Dataset entries:
* * *

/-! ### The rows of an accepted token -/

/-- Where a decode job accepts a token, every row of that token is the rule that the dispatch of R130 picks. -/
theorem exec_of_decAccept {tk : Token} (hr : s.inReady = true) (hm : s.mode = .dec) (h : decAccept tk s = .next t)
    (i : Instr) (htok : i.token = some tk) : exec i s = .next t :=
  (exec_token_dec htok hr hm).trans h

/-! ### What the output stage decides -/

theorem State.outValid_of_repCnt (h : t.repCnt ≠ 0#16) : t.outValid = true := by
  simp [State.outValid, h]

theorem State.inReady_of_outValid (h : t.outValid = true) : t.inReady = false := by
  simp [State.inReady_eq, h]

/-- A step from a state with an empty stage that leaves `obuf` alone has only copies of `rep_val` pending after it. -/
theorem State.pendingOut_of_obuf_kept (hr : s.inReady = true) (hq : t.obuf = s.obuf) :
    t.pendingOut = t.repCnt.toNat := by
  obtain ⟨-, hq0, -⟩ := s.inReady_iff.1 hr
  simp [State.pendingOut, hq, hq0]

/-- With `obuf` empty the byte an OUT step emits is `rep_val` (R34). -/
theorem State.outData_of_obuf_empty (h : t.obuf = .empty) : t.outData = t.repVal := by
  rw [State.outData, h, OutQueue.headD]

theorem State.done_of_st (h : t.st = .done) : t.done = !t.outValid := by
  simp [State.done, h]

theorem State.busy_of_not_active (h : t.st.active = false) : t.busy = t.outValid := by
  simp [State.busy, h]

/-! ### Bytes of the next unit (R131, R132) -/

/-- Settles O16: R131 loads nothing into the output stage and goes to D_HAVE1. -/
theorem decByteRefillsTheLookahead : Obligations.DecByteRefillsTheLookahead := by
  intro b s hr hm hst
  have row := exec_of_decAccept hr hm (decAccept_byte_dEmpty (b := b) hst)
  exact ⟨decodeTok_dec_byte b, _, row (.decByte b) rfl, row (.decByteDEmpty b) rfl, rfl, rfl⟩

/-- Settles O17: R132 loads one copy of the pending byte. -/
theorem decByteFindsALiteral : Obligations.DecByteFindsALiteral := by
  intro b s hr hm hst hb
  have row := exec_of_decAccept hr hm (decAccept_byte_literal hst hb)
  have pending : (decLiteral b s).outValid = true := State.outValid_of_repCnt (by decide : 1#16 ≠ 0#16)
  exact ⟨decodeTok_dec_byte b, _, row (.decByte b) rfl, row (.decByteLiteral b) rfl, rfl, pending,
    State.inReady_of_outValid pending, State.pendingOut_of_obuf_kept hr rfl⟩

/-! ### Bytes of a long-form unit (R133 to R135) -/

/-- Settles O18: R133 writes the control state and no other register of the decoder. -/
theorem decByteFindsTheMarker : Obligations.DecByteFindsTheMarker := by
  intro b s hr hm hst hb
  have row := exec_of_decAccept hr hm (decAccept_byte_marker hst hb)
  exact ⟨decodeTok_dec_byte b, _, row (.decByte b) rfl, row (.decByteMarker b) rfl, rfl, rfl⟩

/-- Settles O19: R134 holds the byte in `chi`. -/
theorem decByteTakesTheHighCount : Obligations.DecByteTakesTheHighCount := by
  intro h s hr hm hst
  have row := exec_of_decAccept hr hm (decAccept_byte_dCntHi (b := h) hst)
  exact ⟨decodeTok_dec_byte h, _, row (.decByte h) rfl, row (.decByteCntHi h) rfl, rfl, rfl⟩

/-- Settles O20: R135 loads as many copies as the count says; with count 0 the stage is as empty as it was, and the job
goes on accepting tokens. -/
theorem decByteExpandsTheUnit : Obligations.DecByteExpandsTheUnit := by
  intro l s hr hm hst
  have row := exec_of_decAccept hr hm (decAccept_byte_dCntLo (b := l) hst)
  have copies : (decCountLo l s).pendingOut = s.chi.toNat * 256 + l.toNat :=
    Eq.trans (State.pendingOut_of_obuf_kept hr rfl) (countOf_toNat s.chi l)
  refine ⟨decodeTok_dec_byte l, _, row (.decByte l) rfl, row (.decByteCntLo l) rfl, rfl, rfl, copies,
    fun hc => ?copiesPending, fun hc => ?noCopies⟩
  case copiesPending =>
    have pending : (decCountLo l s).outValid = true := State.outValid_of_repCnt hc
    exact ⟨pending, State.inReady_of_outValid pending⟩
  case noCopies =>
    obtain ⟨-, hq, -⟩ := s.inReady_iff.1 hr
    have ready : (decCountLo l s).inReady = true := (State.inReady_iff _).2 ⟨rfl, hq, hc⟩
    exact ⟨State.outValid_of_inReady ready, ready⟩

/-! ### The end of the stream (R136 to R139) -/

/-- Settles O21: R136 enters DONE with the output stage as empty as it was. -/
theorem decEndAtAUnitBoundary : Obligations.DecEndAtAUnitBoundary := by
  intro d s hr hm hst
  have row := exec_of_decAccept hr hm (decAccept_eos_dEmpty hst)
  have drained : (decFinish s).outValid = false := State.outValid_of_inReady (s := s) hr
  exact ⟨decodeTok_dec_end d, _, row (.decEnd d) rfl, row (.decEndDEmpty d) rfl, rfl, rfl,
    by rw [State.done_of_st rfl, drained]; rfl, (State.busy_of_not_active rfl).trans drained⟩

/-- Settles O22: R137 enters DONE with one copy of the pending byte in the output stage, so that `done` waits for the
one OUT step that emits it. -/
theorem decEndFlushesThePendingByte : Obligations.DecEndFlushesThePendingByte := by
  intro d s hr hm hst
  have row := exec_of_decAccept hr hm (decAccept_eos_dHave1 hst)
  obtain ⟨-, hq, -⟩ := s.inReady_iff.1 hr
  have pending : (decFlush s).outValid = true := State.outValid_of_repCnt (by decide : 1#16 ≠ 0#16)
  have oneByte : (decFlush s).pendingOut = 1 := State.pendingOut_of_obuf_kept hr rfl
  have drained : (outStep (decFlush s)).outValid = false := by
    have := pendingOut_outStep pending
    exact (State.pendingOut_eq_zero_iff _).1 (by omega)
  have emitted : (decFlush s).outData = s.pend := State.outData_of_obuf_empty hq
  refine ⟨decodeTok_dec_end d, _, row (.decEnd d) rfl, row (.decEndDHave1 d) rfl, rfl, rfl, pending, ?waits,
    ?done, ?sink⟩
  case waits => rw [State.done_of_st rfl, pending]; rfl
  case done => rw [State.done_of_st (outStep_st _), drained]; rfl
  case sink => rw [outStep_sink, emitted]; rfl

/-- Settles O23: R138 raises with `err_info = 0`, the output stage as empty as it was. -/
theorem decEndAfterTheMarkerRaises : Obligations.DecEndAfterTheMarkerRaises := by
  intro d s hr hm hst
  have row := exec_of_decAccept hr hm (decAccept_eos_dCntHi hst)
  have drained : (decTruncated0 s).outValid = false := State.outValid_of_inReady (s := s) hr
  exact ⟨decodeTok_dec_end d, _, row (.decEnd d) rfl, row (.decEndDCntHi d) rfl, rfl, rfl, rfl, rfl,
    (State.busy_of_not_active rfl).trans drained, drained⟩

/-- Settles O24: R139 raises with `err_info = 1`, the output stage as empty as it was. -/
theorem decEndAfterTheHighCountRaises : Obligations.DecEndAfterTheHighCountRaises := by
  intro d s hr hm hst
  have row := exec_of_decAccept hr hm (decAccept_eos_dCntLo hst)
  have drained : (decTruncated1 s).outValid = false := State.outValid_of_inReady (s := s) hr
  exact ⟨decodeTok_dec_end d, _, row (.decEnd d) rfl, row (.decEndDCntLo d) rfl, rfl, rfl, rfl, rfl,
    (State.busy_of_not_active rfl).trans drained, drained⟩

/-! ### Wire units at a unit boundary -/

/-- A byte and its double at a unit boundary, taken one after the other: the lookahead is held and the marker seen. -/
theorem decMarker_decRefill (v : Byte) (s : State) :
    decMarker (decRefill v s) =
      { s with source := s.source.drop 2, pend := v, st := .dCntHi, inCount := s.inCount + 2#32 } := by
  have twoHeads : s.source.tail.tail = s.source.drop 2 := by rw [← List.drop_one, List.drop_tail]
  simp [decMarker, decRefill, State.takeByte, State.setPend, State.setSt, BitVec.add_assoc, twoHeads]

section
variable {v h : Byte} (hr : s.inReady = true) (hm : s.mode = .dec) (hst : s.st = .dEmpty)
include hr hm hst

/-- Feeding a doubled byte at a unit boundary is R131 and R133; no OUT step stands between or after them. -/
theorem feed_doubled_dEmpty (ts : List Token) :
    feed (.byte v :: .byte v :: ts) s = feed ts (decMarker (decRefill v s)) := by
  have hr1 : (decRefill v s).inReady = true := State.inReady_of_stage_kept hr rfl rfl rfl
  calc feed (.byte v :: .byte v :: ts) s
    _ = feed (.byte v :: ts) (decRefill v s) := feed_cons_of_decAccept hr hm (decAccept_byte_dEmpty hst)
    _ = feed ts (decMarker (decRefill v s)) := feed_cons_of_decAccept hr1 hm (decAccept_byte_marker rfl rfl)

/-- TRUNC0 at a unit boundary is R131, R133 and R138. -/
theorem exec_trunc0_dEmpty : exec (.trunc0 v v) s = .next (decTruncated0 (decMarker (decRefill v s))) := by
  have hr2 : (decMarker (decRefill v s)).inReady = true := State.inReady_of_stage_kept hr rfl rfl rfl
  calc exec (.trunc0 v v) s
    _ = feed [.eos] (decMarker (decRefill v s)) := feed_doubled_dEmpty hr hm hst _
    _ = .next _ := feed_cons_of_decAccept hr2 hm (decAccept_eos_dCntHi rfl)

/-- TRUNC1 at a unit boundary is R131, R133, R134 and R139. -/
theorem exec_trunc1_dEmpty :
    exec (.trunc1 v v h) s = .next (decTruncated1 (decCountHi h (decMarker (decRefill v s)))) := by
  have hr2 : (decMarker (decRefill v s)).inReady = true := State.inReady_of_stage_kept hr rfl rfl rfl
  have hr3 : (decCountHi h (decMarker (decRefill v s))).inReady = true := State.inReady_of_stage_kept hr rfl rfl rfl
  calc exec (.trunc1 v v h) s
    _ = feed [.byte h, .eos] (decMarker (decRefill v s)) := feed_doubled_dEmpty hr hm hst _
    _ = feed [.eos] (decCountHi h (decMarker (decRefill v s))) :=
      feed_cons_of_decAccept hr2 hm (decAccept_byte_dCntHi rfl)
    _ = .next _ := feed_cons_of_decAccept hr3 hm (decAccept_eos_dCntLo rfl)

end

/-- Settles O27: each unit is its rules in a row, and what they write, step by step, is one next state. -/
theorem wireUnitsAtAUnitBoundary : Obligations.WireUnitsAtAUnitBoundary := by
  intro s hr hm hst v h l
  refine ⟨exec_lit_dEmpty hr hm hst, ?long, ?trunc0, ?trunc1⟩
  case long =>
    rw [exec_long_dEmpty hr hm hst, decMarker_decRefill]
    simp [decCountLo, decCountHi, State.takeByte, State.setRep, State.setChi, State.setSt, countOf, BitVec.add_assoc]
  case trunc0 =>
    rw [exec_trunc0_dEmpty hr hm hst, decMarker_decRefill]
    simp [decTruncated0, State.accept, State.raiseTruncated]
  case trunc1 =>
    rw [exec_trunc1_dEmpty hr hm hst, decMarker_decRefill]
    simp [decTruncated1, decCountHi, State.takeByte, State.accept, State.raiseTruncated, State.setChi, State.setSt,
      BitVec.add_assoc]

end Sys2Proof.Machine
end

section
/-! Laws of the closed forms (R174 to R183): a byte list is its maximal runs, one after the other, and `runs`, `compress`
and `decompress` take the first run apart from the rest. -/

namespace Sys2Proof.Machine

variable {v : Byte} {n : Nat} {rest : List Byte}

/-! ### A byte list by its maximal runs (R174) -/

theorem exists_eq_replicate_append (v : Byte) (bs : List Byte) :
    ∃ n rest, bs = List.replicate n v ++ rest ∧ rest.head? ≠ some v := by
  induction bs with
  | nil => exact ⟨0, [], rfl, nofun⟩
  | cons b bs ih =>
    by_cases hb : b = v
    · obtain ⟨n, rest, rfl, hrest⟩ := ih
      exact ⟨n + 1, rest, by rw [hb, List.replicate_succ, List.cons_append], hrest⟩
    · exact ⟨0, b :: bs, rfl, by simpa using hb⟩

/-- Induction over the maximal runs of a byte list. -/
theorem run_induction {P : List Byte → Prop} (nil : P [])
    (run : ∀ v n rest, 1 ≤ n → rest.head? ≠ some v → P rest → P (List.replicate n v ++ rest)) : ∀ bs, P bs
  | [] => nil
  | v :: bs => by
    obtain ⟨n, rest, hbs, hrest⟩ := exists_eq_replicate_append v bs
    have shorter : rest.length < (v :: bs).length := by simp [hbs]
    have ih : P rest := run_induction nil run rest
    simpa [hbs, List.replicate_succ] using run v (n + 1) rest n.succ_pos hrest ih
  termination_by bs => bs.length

* * *

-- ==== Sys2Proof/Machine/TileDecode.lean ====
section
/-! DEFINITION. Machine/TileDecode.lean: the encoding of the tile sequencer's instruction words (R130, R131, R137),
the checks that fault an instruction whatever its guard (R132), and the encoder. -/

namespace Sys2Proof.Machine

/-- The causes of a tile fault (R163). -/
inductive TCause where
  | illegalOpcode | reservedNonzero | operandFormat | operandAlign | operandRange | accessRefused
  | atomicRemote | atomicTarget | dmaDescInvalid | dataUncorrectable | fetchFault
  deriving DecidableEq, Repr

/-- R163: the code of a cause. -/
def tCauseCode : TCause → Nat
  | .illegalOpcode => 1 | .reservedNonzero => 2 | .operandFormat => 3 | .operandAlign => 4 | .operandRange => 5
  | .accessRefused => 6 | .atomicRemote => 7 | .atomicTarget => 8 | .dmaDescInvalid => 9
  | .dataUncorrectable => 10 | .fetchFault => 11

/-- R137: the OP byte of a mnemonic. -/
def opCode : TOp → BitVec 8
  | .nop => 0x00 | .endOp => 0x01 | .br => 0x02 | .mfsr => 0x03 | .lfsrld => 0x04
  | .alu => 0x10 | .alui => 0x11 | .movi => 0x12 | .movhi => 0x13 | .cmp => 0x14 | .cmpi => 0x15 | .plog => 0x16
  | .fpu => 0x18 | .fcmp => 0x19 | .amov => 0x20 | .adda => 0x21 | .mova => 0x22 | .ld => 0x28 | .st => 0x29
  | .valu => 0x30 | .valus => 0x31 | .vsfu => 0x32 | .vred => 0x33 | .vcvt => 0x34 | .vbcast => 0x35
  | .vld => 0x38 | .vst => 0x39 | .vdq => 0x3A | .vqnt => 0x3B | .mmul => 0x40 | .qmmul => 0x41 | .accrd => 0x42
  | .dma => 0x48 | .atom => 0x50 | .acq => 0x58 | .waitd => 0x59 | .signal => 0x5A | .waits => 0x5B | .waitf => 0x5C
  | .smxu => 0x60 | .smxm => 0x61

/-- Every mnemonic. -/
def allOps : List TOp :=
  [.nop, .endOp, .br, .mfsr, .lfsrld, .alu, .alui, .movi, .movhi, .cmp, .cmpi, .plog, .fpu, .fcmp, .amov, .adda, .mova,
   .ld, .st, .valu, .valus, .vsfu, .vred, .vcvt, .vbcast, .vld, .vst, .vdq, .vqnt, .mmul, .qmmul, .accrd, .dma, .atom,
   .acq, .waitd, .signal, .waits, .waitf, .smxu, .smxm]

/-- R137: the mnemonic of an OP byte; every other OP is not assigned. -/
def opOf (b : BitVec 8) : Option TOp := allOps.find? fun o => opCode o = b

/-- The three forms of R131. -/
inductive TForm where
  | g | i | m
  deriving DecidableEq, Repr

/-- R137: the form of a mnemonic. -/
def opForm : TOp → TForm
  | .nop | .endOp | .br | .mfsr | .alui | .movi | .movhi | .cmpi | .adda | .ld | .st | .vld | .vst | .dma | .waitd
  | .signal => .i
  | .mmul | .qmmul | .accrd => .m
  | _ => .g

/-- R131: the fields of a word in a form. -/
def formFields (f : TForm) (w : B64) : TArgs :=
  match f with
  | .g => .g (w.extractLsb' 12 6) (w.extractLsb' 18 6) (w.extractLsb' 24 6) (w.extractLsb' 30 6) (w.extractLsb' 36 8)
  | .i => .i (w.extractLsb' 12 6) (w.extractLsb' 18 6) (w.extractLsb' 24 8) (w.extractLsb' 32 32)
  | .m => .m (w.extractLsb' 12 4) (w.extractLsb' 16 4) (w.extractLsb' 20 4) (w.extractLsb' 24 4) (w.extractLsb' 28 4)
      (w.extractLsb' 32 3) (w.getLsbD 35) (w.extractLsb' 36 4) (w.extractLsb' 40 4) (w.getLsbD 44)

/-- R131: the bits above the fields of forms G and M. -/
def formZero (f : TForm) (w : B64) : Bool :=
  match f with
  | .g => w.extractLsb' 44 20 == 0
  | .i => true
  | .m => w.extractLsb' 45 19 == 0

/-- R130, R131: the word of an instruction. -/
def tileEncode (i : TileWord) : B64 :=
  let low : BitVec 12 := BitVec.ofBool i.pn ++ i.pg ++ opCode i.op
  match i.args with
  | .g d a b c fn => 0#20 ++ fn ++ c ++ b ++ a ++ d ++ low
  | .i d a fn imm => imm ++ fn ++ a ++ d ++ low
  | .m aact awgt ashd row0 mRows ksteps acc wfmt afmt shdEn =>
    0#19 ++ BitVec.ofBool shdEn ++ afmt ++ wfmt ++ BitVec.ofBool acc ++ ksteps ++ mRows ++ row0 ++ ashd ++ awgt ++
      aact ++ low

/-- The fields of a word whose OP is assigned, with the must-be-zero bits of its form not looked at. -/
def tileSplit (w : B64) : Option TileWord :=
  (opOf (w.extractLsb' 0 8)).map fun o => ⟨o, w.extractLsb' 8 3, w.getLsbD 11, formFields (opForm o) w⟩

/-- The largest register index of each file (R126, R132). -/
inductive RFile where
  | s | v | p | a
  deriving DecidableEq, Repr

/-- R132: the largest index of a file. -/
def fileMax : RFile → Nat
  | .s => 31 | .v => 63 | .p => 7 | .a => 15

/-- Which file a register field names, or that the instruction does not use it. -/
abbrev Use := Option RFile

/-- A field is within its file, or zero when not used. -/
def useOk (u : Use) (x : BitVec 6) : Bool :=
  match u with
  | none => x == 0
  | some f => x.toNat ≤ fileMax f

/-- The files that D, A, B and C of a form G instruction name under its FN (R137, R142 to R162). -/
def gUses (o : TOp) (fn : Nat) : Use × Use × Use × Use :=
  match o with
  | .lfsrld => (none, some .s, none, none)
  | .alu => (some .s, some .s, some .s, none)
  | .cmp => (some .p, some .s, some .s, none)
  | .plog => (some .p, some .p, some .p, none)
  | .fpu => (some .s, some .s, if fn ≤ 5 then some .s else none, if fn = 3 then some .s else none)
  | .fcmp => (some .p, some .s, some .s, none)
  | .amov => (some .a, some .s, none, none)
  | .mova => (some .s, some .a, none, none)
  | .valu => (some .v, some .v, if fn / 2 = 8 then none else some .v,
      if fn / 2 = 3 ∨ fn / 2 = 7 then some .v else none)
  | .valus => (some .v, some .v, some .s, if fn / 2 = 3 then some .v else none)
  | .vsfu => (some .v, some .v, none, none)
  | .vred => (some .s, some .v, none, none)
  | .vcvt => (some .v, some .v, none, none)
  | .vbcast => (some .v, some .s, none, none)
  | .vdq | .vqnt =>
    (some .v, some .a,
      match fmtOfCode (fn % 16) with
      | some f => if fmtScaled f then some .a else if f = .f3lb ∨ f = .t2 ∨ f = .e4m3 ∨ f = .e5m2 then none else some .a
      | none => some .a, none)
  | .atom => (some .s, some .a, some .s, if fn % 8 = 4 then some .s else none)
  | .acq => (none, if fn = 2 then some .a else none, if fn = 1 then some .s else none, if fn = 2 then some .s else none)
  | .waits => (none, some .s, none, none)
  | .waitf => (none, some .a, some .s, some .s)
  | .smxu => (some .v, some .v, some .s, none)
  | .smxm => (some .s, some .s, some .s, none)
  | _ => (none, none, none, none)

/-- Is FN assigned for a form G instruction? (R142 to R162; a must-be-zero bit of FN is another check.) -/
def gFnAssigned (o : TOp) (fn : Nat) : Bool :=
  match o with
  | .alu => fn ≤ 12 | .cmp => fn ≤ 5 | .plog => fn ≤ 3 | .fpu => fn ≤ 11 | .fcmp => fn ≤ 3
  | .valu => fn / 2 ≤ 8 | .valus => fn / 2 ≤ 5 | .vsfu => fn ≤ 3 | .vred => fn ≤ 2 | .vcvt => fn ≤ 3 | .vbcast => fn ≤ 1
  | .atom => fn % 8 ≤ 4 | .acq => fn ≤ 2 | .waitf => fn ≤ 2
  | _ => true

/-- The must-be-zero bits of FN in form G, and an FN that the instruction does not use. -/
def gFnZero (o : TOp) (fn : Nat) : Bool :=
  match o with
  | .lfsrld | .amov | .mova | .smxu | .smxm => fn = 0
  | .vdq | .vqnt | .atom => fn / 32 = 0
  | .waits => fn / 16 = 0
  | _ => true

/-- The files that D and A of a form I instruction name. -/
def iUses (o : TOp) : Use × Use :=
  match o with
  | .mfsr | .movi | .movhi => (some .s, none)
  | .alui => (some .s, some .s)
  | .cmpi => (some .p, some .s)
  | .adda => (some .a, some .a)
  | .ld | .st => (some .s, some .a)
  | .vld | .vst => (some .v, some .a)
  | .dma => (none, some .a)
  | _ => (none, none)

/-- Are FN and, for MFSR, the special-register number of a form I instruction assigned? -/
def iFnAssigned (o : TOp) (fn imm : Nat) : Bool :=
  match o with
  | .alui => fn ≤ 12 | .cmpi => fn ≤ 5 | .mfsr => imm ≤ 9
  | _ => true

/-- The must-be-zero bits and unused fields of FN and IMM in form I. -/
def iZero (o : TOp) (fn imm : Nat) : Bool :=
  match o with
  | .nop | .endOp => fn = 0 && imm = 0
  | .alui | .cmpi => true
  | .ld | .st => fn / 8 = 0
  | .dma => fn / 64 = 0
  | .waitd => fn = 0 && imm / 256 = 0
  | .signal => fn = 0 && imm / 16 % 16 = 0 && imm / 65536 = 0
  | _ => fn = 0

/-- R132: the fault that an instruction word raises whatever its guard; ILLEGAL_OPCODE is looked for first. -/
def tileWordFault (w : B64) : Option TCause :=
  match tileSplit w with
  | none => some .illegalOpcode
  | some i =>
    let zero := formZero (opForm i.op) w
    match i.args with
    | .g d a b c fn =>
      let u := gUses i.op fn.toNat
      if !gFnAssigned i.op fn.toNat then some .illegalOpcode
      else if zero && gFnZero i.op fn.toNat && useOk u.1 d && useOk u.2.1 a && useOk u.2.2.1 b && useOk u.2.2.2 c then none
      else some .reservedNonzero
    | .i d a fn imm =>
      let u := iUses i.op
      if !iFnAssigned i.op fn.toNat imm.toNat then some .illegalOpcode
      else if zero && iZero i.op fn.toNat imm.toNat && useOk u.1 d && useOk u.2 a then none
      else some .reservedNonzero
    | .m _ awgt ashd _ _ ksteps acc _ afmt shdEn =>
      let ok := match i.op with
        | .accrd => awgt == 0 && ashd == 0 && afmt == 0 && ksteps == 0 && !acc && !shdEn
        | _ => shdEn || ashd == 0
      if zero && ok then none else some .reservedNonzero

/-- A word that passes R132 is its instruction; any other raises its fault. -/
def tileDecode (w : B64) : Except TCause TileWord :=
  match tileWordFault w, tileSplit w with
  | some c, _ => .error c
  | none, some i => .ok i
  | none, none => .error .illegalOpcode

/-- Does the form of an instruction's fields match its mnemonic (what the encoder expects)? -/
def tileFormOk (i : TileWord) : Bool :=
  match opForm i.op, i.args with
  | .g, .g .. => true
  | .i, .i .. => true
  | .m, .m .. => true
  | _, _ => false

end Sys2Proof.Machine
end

* * *

Filter these records, keeping every line where the word "enters" occurs.

/-- Settles O21: R136 enters DONE with the output stage as empty as it was. -/
/-- Settles O22: R137 enters DONE with one copy of the pending byte in the output stage, so that `done` waits for the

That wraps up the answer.